Non-invasive sampling reveals landscape genetic structure in the threatened ghost bat (Macroderma gigas) in an ore-rich region of Western Australia.

Bat species are expected to exhibit low genetic structuring due to their high mobility. Thus, habitat connectivity is important to maintain gene flow and genetic diversity to retain evolutionary potential. The ghost bat (Macroderma gigas) is a large carnivorous bat endemic to Australia. Listed as Vulnerable, the species has a disjunct distribution across northern Australia and is patchily distributed at local scales due to limited roost habitat availability and anthropogenic impacts. Here, we survey the genetic diversity and structure of M. gigas in the isolated, arid Pilbara bioregion in Western Australia, primarily using non-invasively collected faecal DNA samples obtained from roosts. Faecal and tissue samples, representing 399 individuals, were genotyped using an optimised autosomal marker panel, with a subset also being sequenced at the mitochondrial D-Loop region to investigate historical gene flow. Spatially-explicit Bayesian clustering analyses of autosomal markers revealed low genetic structure and high levels of gene flow amongst the two Pilbara subregions, with some further structuring evident within the Hamersley Ranges. Mitochondrial DNA sequencing showed strong geographic structuring of haplotypes between the subpopulations, with only a small number of shared haplotypes indicating low levels of maternal gene flow.
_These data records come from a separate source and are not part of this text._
theorem flow_commitNow {a0 : Nat} {a1 : PendCommit} {s2 : State} (hs2 : Flow t a s2) : Flow t a (commitNow a0 a1 s2) := by
  unfold commitNow
  try dsimp only
  with_reducible repeat' first | exact hs2 | apply flow_setOut | apply flow_applyHolder | apply flow_trimQueue | apply flow_enableOutput | apply flow_finish | apply flow_ite | refine flow_mk ?_ (by rfl) (by rfl) (by rfl) (by rfl)

/-! ### Links.lean -/

theorem flow_vinStop {a0 : Nat} {s1 : State} (hs1 : Flow t a s1) : Flow t a (vinStop a0 s1) := by
  unfold vinStop
  try dsimp only
  with_reducible repeat' first | exact hs1 | apply flow_setVin | refine flow_mk ?_ (by rfl) (by rfl) (by rfl) (by rfl)

theorem flow_vinStart {a0 : Nat} {s1 : State} (hs1 : Flow t a s1) : Flow t a (vinStart a0 s1) := by
  unfold vinStart
  try dsimp only
  with_reducible repeat' first | exact hs1 | apply flow_wrF | apply flow_setVin | refine flow_mk ?_ (by rfl) (by rfl) (by rfl) (by rfl)

theorem flow_sbEnd {a0 : Nat} {a1 : Nat} {a2 : Nat} {s3 : State} (hs3 : Flow t a s3) : Flow t a (sbEnd a0 a1 a2 s3) := by
  unfold sbEnd
  try dsimp only
  with_reducible repeat' first | exact hs3 | apply flow_wr | apply flow_setTx | refine flow_mk ?_ (by rfl) (by rfl) (by rfl) (by rfl)

theorem flow_sbStart {a0 : Nat} {s1 : State} (hs1 : Flow t a s1) : Flow t a (sbStart a0 s1) := by
  unfold sbStart
  try dsimp only
  with_reducible repeat' first | exact hs1 | apply flow_sbEnd | apply flow_wr | apply flow_setTx | apply flow_ite | refine flow_mk ?_ (by rfl) (by rfl) (by rfl) (by rfl)

theorem flow_vinStore {a0 : Bool × Nat} {a1 : Nat} {a2 : List Byte} {s3 : State} (hs3 : Flow t a s3) : Flow t a (vinStore a0 a1 a2 s3) := by
  unfold vinStore
  with_reducible repeat' first | exact hs3 | apply flow_wrDpas | apply flow_wrIovas | apply flow_ite

theorem flow_vinWrite {a0 : Nat} {a1 : Nat} {a2 : Nat} {a3 : Nat} {a4 : Bool} {a5 : List (List (List Nat))} {s6 : State} (hs6 : Flow t a s6) : Flow t a (vinWrite a0 a1 a2 a3 a4 a5 s6) := by
  unfold vinWrite
  try dsimp only
  with_reducible repeat' first | exact hs6 | assumption | intro _ | apply flow_vinStore | apply flow_foldl | apply flow_foldl_snd | apply flow_foldl_fst | split | refine flow_mk ?_ (by rfl) (by rfl) (by rfl) (by rfl)

theorem flow_trainPass {a0 : Nat} {a1 : Nat × Nat} {s2 : State} (hs2 : Flow t a s2) : Flow t a (trainPass a0 a1 s2) := by
  unfold trainPass
  try dsimp only
  with_reducible repeat' first | exact hs2 | apply flow_setTx | apply flow_noteReadyAt | apply flow_linkState | apply flow_ite | refine flow_mk ?_ (by rfl) (by rfl) (by rfl) (by rfl)

theorem flow_trainFail {a0 : Nat} {a1 : Nat} {s2 : State} (hs2 : Flow t a s2) : Flow t a (trainFail a0 a1 s2) := by
  unfold trainFail
  try dsimp only
  with_reducible repeat' first | exact hs2 | apply flow_setTx | apply flow_linkState | apply flow_ite | split | refine flow_mk ?_ (by rfl) (by rfl) (by rfl) (by rfl)

theorem flow_setStrait {a0 : Nat} {a1 : StraitRec → StraitRec} {s2 : State} (hs2 : Flow t a s2) : Flow t a (setStrait a0 a1 s2) := by
  unfold setStrait
  try dsimp only
  with_reducible repeat' first | exact hs2 | apply flow_setLnk | refine flow_mk ?_ (by rfl) (by rfl) (by rfl) (by rfl)

theorem flow_straitErrors {a0 : Nat} {a1 : Nat} {s2 : State} (hs2 : Flow t a s2) : Flow t a (straitErrors a0 a1 s2) := by
  revert hs2
  fun_induction straitErrors a0 a1 s2 <;> intro hs2 <;> (try dsimp only) <;> with_reducible repeat' first | exact hs2 | assumption | intro _ | apply_assumption | apply flow_faultNote | apply flow_raiseHolm | apply flow_setStrait | refine flow_mk ?_ (by rfl) (by rfl) (by rfl) (by rfl)

theorem flow_straitArrive {a0 : Nat} {a1 : Nat} {a2 : Bool} {s3 : State} (hs3 : Flow t a s3) : Flow t a (straitArrive a0 a1 a2 s3) := by
  unfold straitArrive
  try dsimp only
  with_reducible repeat' first | exact hs3 | apply flow_straitErrors | apply flow_setStrait | apply flow_ite | refine flow_mk ?_ (by rfl) (by rfl) (by rfl) (by rfl)

theorem flow_execPcieLinkUp {a0 : Tick} {a1 : BitVec 2} {a2 : BitVec 5} {a3 : BitVec 3} {a4 : Bool} {a5 : List (BitVec 64 × BitVec 40)} {a6 : BitVec 6} {a7 : Bool} {s8 : State} (hs8 : Flow t a s8) : OutFlow t a (execPcieLinkUp a0 a1 a2 a3 a4 a5 a6 a7 s8) := by
  unfold execPcieLinkUp
  try dsimp only
  with_reducible repeat' first | exact hs8 | apply flow_advance | apply flow_wr | apply flow_ite | apply flow_next | apply flow_out_ite | refine flow_mk ?_ (by rfl) (by rfl) (by rfl) (by rfl)

theorem flow_lostItem {a0 : Option (Fn × Word)} {s1 : State} (hs1 : Flow t a s1) : Flow t a (lostItem a0 s1) := by
  unfold lostItem
  try dsimp only
  with_reducible repeat' first | exact hs1 | apply flow_breach | apply flow_id | split | refine flow_mk ?_ (by rfl) (by rfl) (by rfl) (by rfl)

theorem flow_execStraitEntryArrival {a0 : Tick} {a1 : Byte} {a2 : BitVec 4} {a3 : Bool} {a4 : Option (Fn × Word)} {s5 : State} (hs5 : Flow t a s5) : OutFlow t a (execStraitEntryArrival a0 a1 a2 a3 a4 s5) := by
  unfold execStraitEntryArrival
  try dsimp only
  with_reducible repeat' first | exact hs5 | apply flow_advance | apply flow_meetFaults | apply flow_setStrait | apply flow_straitArrive | apply flow_lostItem | apply flow_ite | apply flow_next | apply flow_out_ite | split | refine flow_mk ?_ (by rfl) (by rfl) (by rfl) (by rfl)

theorem flow_execVinLinkTraining {a0 : Tick} {a1 : BitVec 2} {a2 : BitVec 3} {a3 : BitVec 2} {a4 : Bool} {a5 : BitVec 16} {s6 : State} (hs6 : Flow t a s6) : OutFlow t a (execVinLinkTraining a0 a1 a2 a3 a4 a5 s6) := by
  unfold execVinLinkTraining
  try dsimp only
  with_reducible repeat' first | exact hs6 | apply flow_advance | apply flow_setVin | apply flow_wr | apply flow_ite | apply flow_next | apply flow_out_ite | refine flow_mk ?_ (by rfl) (by rfl) (by rfl) (by rfl)

theorem flow_execSbTransactionEnd {a0 : Tick} {a1 : BitVec 3} {a2 : BitVec 3} {a3 : List Byte} {s4 : State} (hs4 : Flow t a s4) : OutFlow t a (execSbTransactionEnd a0 a1 a2 a3 s4) := by
  unfold execSbTransactionEnd
  try dsimp only
  with_reducible repeat' first | exact hs4 | assumption | intro _ | apply flow_advance | apply flow_wrF | apply flow_sbEnd | apply flow_ite | apply flow_next | apply flow_out_ite | apply flow_foldl | apply flow_foldl_snd | apply flow_foldl_fst | split | refine flow_mk ?_ (by rfl) (by rfl) (by rfl) (by rfl)

theorem flow_execHpdReplug {a0 : Tick} {a1 : BitVec 3} {s2 : State} (hs2 : Flow t a s2) : OutFlow t a (execHpdReplug a0 a1 s2) := by
  unfold execHpdReplug
  try dsimp only
  with_reducible repeat' first | exact hs2 | apply flow_advance | apply flow_wrB | apply flow_linkBring | apply flow_ite | apply flow_next | apply flow_out_ite

theorem flow_execHpdLowPulse {a0 : Tick} {a1 : BitVec 3} {a2 : Word} {a3 : Bool} {s4 : State} (hs4 : Flow t a s4) : OutFlow t a (execHpdLowPulse a0 a1 a2 a3 s4) := by
  unfold execHpdLowPulse
  try dsimp only
  with_reducible repeat' first | exact hs4 | apply flow_advance | apply flow_linkBring | apply flow_wrB | apply flow_sbEnd | apply flow_noteReadyAt | apply flow_linkState | apply flow_setTx | apply flow_ite | apply flow_next | apply flow_out_ite | refine flow_mk ?_ (by rfl) (by rfl) (by rfl) (by rfl)

theorem flow_execLinkRetry {a0 : Tick} {a1 : BitVec 3} {s2 : State} (hs2 : Flow t a s2) : OutFlow t a (execLinkRetry a0 a1 s2) := by
  unfold execLinkRetry
  try dsimp only
  with_reducible repeat' first | exact hs2 | apply flow_advance | apply flow_setTx | apply flow_ite | apply flow_next | apply flow_out_ite | split | refine flow_mk ?_ (by rfl) (by rfl) (by rfl) (by rfl)

theorem flow_execLinkTrainingAttempt {a0 : Tick} {a1 : BitVec 3} {a2 : Bool} {a3 : BitVec 8} {s4 : State} (hs4 : Flow t a s4) : OutFlow t a (execLinkTrainingAttempt a0 a1 a2 a3 s4) := by
  unfold execLinkTrainingAttempt
  try dsimp only
  with_reducible repeat' first | exact hs4 | apply flow_advance | apply flow_trainPass | apply flow_trainFail | apply flow_ite | apply flow_next | apply flow_out_ite | split | refine flow_mk ?_ (by rfl) (by rfl) (by rfl) (by rfl)

theorem flow_execVinSignalLost {a0 : Tick} {a1 : BitVec 2} {s2 : State} (hs2 : Flow t a s2) : OutFlow t a (execVinSignalLost a0 a1 s2) := by
  unfold execVinSignalLost
  try dsimp only
  with_reducible repeat' first | exact hs2 | apply flow_advance | apply flow_vinStop | apply flow_wr | apply flow_next

theorem flow_execVinCaptureComplete {a0 : Tick} {a1 : BitVec 2} {s2 : State} (hs2 : Flow t a s2) : OutFlow t a (execVinCaptureComplete a0 a1 s2) := by
  unfold execVinCaptureComplete
  try dsimp only
  with_reducible repeat' first | exact hs2 | apply flow_advance | apply flow_wr | apply flow_wrF | apply flow_setVin | apply flow_next | split | refine flow_mk ?_ (by rfl) (by rfl) (by rfl) (by rfl)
Such patterns across the two marker types are consistent with maternal philopatry and male-mediated gene flow that has previously been described for this species. Conservation actions for the ghost bat in the Pilbara should therefore recognise maintenance of connectivity between roosts and subregions is important to maintain gene flow for this threatened species in the face of anthropogenic threats.